# Using beta binomial with size of the population provided as a "real"

Hi,

I’m trying to convert a model I fitted in JAGS into STAN.
In both JAGS and STAN, the binomial or betabinomial functions need “integer” values for the population size.
However, in my case, the population size considered is provided by another part of the model as a “real” value (i.e. a population dynamic model … not shown here).

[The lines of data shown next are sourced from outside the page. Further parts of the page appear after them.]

/-! ## Configuration fields (R305, R325, R339, R380, R410) -/

/-- A configuration field: minimum, default, maximum, step. -/
structure CfgField where
  id : Nat
  lo : Nat
  dflt : Nat
  hi : Nat
  step : Nat
  deriving DecidableEq, Repr

/-- The catalogue but for NOTCH_LIMIT (0x1000 + t), which `cfgField` adds. -/
def cfgCatalogue : List CfgField :=
  [⟨0x0100, 600, 2200, 2400, 1⟩, ⟨0x0101, 0, 15, 15, 1⟩, ⟨0x0102, 0, 0x24, 63, 1⟩,
   ⟨0x0200, 0, 1, 1, 1⟩, ⟨0x0201, 50, 200, 400, 50⟩, ⟨0x0202, 0, 1, 63, 1⟩,
   ⟨0x0203, 20, 80, 640, 20⟩, ⟨0x0204, 0, 40, 200, 5⟩, ⟨0x0205, 0, 1, 1, 1⟩,
   ⟨0x0206, 0, 1, 1, 1⟩, ⟨0x0207, 1800, 2000, 2200, 5⟩, ⟨0x0208, 5, 20, 50, 5⟩,
   ⟨0x0209, 0, 0, 15, 1⟩, ⟨0x020A, 1, 100, 1000, 1⟩,
   ⟨0x0300, 1, 1, 2, 1⟩, ⟨0x0301, 1, 1, 2, 1⟩, ⟨0x0302, 1, 1, 2, 1⟩, ⟨0x0303, 0, 0, 15, 1⟩,
   ⟨0x0400, 1, 30, 365, 1⟩, ⟨0x0401, 1, 3, 15, 1⟩, ⟨0x0402, 1, 2, 15, 1⟩,
   ⟨0x0500, 0, 0, 255, 1⟩]
  ++ (List.range 8).map (fun p => ⟨0x0501 + p, 0, 16, 16, 1⟩)
  ++ (List.range 8).map (fun p => ⟨0x0509 + p, 0, 15, 15, 1⟩)
  ++ [⟨0x0511, 0, 0, 1, 1⟩, ⟨0x0512, 1, 7440, 65535, 1⟩, ⟨0x0513, 0, 1, 1, 1⟩,
      ⟨0x0514, 10, 300, 3600, 1⟩, ⟨0x0515, 0, 0, 31, 1⟩, ⟨0x0516, 0, 0, 127, 1⟩,
      ⟨0x0600, 0, 600, 86400, 1⟩]

def cfgField (id : Nat) : Option CfgField :=
  if 0x1000 ≤ id ∧ id < 0x1400 then some ⟨id, 0, 15, 15, 1⟩
  else cfgCatalogue.find? (fun c => c.id == id)

/-- The value of a configuration field in the active configuration. -/
def State.conf (s : State) (id : Nat) : Nat :=
  (s.cfg.find id).getD (match cfgField id with | some c => c.dflt | none => 0)

/-- Owner function of a welt port; 16 means none (R370). -/
def State.portOwner (s : State) (p : Nat) : Nat := s.conf (0x0501 + p)

/-! ## Jobs and flows -/

def State.jobByTag (s : State) (tag : Nat) : Option Job :=
  if tag = 0 then none else s.jobs.find? (fun j => j.tag == tag)

/-- The job that a tile belongs to, by TILE_JOB. -/
def State.jobOf (s : State) (t : Nat) : Option Job := s.jobByTag (s.rd TILE_JOB_JOB t)

def State.setJob (s : State) (j : Job) : State :=
  { s with jobs := s.jobs.map (fun k => if k.tag = j.tag then j else k) }

def State.modJob (s : State) (tag : Nat) (f : Job → Job) : State :=
  { s with jobs := s.jobs.map (fun k => if k.tag = tag then f k else k) }

/-- Every tile of a job, twins included. -/
def Job.all (j : Job) : List Nat := j.tiles ++ j.twins

/-- The Dual partner of a job's tile (R208). -/
def Job.partner (j : Job) (t : Nat) : Option Nat :=
  match (j.tiles.zip j.twins).find? (fun p => p.1 = t ∨ p.2 = t) with
  | some p => some (if p.1 = t then p.2 else p.1)
  | none => none

/-- The key slot of a function's session now in use: 2f + g (R256). -/
def State.slotOf (s : State) (f : Nat) : Nat := 2 * f + (s.sess f).keyGen

/-- Host memory. -/
def State.rdHost (s : State) (a n : Nat) : Bytes := Memory.getN s.host a n
def State.wrHost (s : State) (a : Nat) (b : Bytes) : State :=
  { s with host := Memory.putN s.host a b }

/-- Whether a function may reach host memory (R385). -/
def State.masters (s : State) (f : Nat) : Bool := bit s.busMaster f

/-- An MSI-X vector of a function is raised (R188); one that its table entry masks stays pending (R383; the mask is bit 0 of the
entry's fourth word: PRESUMED, log 163). -/
def State.irq (s : State) (f v : Nat) : State :=
  if f < 16 then
    let k := 8 * f + v
    if bit ((s.msixTab.find (32 * f + 4 * v + 3)).getD 0) 0 then { s with msixPend := s.msixPend.set k 1 }
    else { s with msix := s.msix.set k (((s.msix.find k).getD 0) + 1) }
  else s

/-- Credits, grants and revokes that a test does not name are dropped, on the mesh and before it. -/
def State.keepCredits (s : State) (p : Credit → Bool) : State :=
  { s with credits := s.credits.filter p, creditQ := s.creditQ.filter fun k => p k.2 }

end Sys2Proof.Machine
end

In JAGS I used the following code:

``````## JAGS
prop ~ dunif(0,1)
phi <- 100
for (sID in 1:NsID){
propWerr[sID] ~ dbeta(prop * phi, (1 - prop) * phi)
RpredN[sID] <- round(predN[year[sID], 1])
obsN[sID] ~ dbin(propWerr[sID], RpredN[sID])
}
``````

However, in STAN I cannot use the round function to convert my population value provided as a “real” into an “integer” value before using it into the binomial function.
To make the conversion, I used an inefficient trick (see below), searching for the closest integer and providing the latter to the binomial function. In fact, as the formulation used in JAGS correspond to a betabinomial, I used the specific “betabinomial” function in STAN.

``````## STAN
prop ~ uniform(0,1);
int phi = 100;
for (sID in 1:NsID){
// ### search for the closest integer ###
real res = -1;
int RpredN = -1;
while(res<0){
RpredN = RpredN+1;
res = RpredN - round(predN[year[sID]]);
}
// ######################################

obsN[sID] ~ beta_binomial(RpredN, prop * phi, (1 - prop) * phi);
}
``````

While my “rounding up” approach seems to do the trick, there’s a good chance it’s going to cause problems during the fitting and I am pretty sure there is a much better/cleaner way to achieve what I want.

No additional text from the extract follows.